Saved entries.
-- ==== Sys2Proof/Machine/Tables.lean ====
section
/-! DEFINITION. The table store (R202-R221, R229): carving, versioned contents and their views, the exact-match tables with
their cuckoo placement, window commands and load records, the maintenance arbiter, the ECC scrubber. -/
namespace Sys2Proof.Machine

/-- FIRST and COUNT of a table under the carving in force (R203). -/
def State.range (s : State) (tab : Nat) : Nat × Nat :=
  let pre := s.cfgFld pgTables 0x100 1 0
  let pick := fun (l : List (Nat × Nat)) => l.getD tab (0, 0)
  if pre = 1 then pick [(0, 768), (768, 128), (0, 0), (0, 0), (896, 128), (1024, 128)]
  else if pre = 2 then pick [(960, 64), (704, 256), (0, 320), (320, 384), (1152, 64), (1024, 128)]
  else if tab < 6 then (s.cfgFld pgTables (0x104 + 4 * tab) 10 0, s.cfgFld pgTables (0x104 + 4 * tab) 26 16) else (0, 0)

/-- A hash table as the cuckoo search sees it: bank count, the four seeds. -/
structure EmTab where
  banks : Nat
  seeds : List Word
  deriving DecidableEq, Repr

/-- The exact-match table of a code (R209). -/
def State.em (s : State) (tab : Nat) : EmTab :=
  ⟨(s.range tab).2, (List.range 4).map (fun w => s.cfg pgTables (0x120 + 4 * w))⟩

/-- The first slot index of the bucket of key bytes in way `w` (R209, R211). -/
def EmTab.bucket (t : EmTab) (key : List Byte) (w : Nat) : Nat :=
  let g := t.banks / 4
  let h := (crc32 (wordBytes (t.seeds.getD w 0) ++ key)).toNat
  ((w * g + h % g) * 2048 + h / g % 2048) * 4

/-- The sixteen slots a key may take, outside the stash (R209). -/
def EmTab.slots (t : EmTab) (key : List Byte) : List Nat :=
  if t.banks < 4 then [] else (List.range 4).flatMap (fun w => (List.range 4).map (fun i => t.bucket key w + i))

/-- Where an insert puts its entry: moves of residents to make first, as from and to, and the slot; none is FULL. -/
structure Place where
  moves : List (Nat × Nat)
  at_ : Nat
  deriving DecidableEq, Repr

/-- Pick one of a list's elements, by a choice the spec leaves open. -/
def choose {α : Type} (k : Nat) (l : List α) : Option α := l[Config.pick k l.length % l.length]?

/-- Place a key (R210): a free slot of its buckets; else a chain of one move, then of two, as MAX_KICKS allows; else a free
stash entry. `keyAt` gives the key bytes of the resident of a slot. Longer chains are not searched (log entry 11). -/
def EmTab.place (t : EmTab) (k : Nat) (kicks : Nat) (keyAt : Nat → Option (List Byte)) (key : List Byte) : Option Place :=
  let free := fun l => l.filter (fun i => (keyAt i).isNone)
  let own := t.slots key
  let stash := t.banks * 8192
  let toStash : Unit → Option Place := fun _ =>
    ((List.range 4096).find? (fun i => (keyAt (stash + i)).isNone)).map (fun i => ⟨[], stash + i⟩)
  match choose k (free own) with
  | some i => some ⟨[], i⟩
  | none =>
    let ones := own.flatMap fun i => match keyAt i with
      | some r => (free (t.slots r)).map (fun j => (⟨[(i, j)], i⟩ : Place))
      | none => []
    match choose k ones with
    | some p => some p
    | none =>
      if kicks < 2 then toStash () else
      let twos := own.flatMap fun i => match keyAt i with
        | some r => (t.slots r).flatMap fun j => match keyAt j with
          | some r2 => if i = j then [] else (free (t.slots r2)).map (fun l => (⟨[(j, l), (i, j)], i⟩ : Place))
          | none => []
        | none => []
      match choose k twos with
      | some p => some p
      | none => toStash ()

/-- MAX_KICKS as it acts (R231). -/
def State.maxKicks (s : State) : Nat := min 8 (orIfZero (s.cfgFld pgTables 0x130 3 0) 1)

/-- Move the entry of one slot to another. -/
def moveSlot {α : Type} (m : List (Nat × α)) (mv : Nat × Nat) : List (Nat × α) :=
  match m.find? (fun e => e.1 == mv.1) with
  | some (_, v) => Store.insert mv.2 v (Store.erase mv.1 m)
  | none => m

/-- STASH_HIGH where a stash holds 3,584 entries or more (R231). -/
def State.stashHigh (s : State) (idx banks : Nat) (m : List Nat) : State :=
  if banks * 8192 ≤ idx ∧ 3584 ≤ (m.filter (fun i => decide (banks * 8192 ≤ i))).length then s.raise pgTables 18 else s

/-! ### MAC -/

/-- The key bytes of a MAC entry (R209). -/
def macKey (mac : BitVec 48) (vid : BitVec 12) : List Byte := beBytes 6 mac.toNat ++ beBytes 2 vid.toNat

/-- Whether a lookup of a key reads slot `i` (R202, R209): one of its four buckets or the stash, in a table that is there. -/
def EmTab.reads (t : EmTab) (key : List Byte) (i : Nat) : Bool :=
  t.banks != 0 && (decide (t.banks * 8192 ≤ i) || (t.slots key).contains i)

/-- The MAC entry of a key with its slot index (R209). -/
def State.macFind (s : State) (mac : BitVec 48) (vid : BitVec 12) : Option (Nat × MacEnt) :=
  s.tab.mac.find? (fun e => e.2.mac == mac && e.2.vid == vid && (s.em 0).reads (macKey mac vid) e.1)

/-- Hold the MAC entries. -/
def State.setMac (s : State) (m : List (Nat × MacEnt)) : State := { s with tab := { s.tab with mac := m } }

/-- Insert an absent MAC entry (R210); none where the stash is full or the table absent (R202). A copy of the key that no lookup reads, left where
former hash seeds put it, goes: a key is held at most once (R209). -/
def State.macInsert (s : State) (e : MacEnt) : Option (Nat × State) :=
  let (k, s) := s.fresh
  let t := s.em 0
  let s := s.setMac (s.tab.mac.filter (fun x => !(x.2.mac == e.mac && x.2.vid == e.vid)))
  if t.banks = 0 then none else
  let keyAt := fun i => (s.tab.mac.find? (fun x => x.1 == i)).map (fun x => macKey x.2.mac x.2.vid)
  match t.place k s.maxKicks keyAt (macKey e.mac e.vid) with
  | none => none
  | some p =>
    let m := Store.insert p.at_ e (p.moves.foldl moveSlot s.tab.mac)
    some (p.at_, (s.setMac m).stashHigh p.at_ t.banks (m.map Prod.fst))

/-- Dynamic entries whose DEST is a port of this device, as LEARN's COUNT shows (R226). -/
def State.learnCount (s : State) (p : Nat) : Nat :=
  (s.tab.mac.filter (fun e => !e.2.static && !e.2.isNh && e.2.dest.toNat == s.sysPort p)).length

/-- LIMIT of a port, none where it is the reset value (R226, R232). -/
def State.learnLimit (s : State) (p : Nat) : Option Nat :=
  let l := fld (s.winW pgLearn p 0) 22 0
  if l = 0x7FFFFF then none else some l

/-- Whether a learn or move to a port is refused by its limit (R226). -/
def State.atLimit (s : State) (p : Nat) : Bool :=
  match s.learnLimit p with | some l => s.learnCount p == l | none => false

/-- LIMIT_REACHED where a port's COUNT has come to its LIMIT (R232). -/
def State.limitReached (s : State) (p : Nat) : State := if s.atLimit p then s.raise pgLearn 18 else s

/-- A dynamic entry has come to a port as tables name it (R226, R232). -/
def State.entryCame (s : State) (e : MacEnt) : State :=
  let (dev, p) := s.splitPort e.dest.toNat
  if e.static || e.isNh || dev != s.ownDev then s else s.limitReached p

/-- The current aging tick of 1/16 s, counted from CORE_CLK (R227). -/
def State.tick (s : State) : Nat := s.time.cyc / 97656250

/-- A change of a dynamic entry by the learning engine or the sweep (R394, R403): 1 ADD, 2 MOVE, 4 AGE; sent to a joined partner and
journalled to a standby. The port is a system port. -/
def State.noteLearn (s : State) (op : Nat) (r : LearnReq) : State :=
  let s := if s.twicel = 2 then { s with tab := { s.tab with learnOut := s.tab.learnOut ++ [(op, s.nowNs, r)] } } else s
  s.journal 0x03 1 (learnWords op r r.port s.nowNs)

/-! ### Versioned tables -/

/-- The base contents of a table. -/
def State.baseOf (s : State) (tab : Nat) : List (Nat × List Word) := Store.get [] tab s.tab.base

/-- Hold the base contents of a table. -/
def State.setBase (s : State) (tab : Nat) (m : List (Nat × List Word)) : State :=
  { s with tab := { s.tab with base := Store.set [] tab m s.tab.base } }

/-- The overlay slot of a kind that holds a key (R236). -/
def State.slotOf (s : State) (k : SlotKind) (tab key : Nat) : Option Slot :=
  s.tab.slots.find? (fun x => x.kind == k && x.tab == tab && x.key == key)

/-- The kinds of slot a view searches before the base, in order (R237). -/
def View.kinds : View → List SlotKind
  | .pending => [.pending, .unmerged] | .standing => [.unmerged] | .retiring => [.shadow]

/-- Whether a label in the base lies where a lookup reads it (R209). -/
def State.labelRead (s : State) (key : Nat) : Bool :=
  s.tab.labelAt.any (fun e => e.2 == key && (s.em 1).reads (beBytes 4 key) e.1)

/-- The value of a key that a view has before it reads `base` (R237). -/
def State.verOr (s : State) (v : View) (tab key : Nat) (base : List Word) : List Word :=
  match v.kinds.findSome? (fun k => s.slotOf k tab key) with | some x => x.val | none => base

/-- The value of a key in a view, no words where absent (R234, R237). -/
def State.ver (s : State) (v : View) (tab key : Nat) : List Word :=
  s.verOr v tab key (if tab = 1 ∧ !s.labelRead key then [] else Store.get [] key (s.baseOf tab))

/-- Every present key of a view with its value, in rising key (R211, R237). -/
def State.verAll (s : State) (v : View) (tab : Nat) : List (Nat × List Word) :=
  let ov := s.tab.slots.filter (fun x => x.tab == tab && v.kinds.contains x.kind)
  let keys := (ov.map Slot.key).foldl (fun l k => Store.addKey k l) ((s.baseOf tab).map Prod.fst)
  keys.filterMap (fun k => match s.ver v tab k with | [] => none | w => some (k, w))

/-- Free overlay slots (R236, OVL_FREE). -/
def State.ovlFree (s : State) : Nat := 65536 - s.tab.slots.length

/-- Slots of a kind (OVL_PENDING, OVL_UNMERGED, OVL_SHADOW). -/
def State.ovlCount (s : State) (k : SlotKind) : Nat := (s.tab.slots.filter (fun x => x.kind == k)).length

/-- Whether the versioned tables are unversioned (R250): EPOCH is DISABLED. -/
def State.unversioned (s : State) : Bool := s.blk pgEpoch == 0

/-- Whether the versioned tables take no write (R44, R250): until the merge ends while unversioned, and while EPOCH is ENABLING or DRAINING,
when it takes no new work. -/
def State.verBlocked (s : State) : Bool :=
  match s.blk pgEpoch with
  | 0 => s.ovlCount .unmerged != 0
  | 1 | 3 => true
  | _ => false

--

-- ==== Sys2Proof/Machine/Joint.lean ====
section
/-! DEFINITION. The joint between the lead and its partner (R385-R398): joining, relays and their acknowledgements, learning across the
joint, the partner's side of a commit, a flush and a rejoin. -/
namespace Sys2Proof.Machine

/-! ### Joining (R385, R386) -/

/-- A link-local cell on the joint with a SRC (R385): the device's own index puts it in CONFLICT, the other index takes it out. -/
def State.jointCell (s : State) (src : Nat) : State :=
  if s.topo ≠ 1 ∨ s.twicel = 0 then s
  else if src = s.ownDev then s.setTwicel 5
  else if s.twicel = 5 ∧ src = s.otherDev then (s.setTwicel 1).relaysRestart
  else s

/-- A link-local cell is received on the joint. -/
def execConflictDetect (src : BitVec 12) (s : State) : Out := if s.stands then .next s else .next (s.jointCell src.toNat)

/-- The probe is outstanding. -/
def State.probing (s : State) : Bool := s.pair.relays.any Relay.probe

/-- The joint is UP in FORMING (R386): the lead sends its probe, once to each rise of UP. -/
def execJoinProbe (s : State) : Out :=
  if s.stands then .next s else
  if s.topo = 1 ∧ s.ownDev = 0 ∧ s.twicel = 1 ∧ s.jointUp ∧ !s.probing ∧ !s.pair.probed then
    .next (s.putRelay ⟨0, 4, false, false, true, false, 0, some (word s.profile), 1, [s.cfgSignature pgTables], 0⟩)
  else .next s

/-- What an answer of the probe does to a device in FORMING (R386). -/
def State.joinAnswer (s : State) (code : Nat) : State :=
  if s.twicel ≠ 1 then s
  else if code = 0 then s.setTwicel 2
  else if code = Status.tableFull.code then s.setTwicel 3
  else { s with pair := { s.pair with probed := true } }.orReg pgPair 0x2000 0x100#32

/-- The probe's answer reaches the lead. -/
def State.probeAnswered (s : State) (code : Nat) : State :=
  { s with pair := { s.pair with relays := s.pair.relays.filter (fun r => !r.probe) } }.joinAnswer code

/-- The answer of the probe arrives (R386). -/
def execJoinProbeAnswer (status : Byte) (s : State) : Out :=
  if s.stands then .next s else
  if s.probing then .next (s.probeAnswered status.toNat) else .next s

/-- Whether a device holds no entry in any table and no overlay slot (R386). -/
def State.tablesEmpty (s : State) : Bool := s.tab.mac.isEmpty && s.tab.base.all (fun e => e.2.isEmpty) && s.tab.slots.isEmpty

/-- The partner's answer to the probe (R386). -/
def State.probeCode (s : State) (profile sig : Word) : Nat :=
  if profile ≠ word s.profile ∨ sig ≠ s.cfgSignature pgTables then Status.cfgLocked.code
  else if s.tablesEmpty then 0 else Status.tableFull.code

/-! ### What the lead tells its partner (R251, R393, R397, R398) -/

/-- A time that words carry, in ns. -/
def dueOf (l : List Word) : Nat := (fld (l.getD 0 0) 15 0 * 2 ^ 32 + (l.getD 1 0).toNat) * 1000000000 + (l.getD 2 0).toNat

TASK TO COMPLETE.
Set down only the lines above that fall between the line holding "-- ==== Sys2Proof/Machine/Tables.lean" and the line holding "force (R203). -/", inclusive, keeping each exact.

OUTPUT OF THE EXERCISE.
-- ==== Sys2Proof/Machine/Tables.lean ====
section
/-! DEFINITION. The table store (R202-R221, R229): carving, versioned contents and their views, the exact-match tables with
their cuckoo placement, window commands and load records, the maintenance arbiter, the ECC scrubber. -/
namespace Sys2Proof.Machine

/-- FIRST and COUNT of a table under the carving in force (R203). -/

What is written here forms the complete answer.